* [AVAILABLE RECORDS]
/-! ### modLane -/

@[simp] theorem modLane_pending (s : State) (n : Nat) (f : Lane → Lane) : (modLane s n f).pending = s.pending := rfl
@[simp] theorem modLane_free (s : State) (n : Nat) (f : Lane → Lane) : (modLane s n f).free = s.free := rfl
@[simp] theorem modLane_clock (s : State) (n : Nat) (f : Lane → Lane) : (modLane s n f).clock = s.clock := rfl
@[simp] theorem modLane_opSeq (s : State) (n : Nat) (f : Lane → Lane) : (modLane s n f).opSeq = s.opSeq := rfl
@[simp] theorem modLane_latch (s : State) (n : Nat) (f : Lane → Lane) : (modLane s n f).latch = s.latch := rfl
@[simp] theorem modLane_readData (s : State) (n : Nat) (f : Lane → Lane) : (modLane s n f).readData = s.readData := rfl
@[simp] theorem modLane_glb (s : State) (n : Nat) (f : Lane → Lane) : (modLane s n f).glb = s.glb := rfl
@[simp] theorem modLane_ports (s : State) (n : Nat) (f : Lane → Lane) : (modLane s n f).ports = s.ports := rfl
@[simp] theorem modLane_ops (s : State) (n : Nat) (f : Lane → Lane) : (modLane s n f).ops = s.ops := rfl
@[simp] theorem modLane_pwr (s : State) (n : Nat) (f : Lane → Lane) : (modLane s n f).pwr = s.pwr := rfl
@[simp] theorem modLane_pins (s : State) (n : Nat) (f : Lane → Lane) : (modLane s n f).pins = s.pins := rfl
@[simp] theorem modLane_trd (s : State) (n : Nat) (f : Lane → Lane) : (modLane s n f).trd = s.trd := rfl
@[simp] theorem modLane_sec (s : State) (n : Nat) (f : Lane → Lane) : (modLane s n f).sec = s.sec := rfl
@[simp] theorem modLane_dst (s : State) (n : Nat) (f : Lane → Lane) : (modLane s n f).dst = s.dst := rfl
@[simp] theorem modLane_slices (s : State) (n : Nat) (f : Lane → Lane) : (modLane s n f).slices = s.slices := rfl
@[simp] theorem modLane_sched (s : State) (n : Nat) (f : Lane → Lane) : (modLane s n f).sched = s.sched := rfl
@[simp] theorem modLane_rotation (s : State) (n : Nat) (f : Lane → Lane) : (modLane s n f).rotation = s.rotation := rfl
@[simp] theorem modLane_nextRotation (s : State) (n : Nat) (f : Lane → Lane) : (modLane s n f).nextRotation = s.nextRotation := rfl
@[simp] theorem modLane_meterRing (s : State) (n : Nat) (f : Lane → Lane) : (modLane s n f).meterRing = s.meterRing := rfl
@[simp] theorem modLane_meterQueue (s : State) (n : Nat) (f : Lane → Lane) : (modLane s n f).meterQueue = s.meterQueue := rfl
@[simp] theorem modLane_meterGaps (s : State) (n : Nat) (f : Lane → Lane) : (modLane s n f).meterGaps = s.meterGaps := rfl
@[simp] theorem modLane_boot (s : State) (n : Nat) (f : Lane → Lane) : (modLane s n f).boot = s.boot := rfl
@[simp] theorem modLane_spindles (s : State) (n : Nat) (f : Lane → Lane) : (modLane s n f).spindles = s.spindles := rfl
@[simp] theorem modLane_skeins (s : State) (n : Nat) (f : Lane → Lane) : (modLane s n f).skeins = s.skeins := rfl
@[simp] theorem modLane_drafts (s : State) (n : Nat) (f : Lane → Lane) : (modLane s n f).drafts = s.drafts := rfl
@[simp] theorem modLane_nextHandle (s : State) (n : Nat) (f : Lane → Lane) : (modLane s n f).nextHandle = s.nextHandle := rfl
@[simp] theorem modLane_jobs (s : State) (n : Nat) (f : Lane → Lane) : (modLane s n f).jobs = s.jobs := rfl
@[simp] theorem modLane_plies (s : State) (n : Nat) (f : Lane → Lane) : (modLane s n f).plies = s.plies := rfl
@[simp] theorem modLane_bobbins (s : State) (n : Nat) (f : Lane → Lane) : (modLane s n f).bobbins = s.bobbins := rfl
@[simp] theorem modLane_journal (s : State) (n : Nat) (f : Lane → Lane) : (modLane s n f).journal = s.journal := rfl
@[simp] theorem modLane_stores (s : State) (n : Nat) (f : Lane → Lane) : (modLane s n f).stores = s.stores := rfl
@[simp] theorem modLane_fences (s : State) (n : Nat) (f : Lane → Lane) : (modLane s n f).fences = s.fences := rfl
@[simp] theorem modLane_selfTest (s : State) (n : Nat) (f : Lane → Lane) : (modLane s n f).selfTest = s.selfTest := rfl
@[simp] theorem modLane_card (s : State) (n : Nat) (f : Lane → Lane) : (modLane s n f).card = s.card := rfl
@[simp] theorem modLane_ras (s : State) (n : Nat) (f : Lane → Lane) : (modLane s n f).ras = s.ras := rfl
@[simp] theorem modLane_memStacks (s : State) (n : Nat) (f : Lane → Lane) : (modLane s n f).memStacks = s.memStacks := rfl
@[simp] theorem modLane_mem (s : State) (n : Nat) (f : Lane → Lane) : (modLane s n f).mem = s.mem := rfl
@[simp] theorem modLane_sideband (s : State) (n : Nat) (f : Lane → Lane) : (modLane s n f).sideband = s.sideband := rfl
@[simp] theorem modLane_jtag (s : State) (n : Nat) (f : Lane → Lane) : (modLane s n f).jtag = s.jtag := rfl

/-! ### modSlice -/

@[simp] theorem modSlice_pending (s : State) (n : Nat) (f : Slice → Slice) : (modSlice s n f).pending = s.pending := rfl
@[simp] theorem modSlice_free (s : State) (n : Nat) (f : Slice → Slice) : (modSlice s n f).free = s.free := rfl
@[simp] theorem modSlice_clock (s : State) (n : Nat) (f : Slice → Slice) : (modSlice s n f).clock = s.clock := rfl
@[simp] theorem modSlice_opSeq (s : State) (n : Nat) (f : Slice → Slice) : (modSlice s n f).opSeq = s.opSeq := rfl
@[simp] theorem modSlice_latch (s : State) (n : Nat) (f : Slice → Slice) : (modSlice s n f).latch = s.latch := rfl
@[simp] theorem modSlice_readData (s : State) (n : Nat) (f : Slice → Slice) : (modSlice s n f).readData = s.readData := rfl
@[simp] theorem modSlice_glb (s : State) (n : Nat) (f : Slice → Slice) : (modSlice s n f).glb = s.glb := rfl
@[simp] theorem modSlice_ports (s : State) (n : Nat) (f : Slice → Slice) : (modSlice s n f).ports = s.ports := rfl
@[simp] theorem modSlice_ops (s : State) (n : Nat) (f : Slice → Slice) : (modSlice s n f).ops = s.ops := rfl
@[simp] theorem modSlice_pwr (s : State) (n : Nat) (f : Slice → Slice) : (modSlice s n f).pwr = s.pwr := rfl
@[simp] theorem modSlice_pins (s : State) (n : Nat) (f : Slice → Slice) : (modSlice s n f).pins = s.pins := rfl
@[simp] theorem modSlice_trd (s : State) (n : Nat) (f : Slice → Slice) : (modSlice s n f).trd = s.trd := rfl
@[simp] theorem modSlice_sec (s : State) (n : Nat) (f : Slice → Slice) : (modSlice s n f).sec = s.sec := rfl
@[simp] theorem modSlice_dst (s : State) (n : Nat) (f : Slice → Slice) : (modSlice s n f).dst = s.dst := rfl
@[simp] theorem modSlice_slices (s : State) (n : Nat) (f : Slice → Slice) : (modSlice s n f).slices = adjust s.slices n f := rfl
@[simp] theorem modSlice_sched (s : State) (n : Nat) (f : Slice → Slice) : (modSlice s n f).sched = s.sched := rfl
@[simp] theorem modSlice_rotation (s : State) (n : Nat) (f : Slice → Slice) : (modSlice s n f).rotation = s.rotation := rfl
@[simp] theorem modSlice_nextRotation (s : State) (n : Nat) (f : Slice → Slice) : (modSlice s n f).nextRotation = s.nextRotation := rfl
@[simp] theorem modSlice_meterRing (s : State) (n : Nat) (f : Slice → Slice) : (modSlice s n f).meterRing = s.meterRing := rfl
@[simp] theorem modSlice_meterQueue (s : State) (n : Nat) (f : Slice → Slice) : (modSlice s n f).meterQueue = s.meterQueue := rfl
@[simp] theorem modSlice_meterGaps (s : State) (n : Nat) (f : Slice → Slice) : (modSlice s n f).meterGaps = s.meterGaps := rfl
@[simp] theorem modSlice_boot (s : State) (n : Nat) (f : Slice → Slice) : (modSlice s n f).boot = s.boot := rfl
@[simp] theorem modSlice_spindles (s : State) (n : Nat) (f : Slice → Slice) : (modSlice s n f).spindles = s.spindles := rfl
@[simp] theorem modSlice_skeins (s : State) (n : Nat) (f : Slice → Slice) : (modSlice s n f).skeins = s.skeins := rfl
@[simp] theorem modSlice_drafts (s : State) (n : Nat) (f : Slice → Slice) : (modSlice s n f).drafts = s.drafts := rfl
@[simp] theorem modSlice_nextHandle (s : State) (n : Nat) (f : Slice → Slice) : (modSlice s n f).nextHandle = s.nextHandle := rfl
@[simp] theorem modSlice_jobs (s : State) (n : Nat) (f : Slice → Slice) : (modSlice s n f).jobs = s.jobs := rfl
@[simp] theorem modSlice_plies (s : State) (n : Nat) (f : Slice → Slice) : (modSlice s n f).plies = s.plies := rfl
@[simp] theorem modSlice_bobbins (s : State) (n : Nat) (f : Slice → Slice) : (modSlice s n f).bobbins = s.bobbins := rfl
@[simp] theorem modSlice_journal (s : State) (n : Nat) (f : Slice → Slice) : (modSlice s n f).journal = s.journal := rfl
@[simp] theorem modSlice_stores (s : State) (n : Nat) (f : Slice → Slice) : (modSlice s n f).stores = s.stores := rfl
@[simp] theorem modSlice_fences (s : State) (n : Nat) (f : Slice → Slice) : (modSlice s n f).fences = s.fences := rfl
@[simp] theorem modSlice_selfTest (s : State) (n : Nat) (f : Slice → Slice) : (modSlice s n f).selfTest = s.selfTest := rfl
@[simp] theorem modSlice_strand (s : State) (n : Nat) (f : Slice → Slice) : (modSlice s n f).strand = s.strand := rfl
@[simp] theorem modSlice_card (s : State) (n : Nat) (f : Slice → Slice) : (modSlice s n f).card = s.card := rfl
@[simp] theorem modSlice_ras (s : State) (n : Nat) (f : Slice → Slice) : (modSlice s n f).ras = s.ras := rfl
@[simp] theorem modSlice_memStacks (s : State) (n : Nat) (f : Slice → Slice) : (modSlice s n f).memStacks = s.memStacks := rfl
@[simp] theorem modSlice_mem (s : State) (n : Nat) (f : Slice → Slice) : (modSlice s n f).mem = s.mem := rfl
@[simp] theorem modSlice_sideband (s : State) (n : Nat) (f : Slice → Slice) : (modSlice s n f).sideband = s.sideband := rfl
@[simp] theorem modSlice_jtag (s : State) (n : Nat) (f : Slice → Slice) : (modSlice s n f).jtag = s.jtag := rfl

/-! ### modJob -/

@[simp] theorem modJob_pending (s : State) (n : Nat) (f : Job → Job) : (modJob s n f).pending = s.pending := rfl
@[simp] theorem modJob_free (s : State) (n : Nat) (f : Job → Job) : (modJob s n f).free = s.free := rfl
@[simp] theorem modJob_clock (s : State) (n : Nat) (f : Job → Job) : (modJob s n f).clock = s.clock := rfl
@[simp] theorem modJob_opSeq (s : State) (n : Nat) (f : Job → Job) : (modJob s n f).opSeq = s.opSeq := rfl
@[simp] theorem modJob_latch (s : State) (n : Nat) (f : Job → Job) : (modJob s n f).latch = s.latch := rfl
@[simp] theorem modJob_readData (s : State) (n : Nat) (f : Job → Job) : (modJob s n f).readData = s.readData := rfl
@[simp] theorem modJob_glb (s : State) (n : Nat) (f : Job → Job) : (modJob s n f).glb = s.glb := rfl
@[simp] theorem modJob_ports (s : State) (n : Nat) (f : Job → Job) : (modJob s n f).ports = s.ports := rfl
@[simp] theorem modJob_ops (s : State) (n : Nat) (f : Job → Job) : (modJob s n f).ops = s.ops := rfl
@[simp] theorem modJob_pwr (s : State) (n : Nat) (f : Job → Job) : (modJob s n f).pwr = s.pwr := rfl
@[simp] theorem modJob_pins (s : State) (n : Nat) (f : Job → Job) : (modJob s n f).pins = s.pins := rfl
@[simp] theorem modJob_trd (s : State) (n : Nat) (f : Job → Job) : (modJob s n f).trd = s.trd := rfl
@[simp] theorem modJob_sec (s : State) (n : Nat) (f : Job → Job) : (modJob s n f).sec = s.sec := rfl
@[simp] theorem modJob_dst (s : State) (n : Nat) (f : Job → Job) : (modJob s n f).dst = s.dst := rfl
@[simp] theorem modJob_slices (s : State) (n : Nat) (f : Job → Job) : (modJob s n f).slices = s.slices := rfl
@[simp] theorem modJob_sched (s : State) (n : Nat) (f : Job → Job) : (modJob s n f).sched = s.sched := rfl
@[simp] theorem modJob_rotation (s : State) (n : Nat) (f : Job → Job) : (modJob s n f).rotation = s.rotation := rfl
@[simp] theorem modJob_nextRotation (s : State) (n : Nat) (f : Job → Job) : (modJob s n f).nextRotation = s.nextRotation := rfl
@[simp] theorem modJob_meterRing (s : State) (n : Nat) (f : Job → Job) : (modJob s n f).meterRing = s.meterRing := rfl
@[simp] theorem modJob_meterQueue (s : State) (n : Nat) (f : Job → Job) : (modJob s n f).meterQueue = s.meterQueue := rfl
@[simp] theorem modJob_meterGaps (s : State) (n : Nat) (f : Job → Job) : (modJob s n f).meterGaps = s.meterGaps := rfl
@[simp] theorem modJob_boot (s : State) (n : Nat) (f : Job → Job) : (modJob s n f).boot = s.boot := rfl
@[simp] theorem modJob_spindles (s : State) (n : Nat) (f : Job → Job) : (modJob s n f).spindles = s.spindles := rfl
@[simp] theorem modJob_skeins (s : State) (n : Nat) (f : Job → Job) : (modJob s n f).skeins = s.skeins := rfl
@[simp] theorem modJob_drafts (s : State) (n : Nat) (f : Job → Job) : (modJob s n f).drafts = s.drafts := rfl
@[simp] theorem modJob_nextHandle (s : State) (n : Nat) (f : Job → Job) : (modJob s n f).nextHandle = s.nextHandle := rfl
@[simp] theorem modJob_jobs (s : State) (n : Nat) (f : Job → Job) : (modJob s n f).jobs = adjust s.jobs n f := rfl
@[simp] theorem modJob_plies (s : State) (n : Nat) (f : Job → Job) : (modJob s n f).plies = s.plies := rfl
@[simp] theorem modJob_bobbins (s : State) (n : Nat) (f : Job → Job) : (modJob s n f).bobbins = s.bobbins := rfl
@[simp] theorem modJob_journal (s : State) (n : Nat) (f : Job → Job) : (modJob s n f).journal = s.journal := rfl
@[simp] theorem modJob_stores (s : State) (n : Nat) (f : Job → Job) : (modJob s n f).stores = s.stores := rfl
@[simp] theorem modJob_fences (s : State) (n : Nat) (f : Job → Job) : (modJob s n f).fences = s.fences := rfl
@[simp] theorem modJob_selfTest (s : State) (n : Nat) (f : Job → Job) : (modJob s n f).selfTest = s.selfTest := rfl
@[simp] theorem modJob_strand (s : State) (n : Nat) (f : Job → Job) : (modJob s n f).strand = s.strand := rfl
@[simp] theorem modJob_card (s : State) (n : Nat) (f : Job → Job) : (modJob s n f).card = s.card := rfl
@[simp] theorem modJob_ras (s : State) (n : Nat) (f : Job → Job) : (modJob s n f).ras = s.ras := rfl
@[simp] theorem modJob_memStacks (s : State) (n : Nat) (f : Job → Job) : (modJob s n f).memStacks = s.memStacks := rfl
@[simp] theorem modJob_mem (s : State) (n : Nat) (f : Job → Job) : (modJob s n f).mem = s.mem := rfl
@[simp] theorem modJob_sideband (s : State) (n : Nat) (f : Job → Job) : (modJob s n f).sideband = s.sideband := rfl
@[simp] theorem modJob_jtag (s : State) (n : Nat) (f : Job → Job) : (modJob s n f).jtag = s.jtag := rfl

* [TASK DIRECTIONS] Only one stretch of the records above is wanted: the lines between the one holding "(modSlice s n f).readData = s.readData := rfl" and the one holding "(modSlice s n f).glb = s.glb := rfl", inclusive, reproduced exactly.

* [RESULT BELOW]
@[simp] theorem modSlice_readData (s : State) (n : Nat) (f : Slice → Slice) : (modSlice s n f).readData = s.readData := rfl
@[simp] theorem modSlice_glb (s : State) (n : Nat) (f : Slice → Slice) : (modSlice s n f).glb = s.glb := rfl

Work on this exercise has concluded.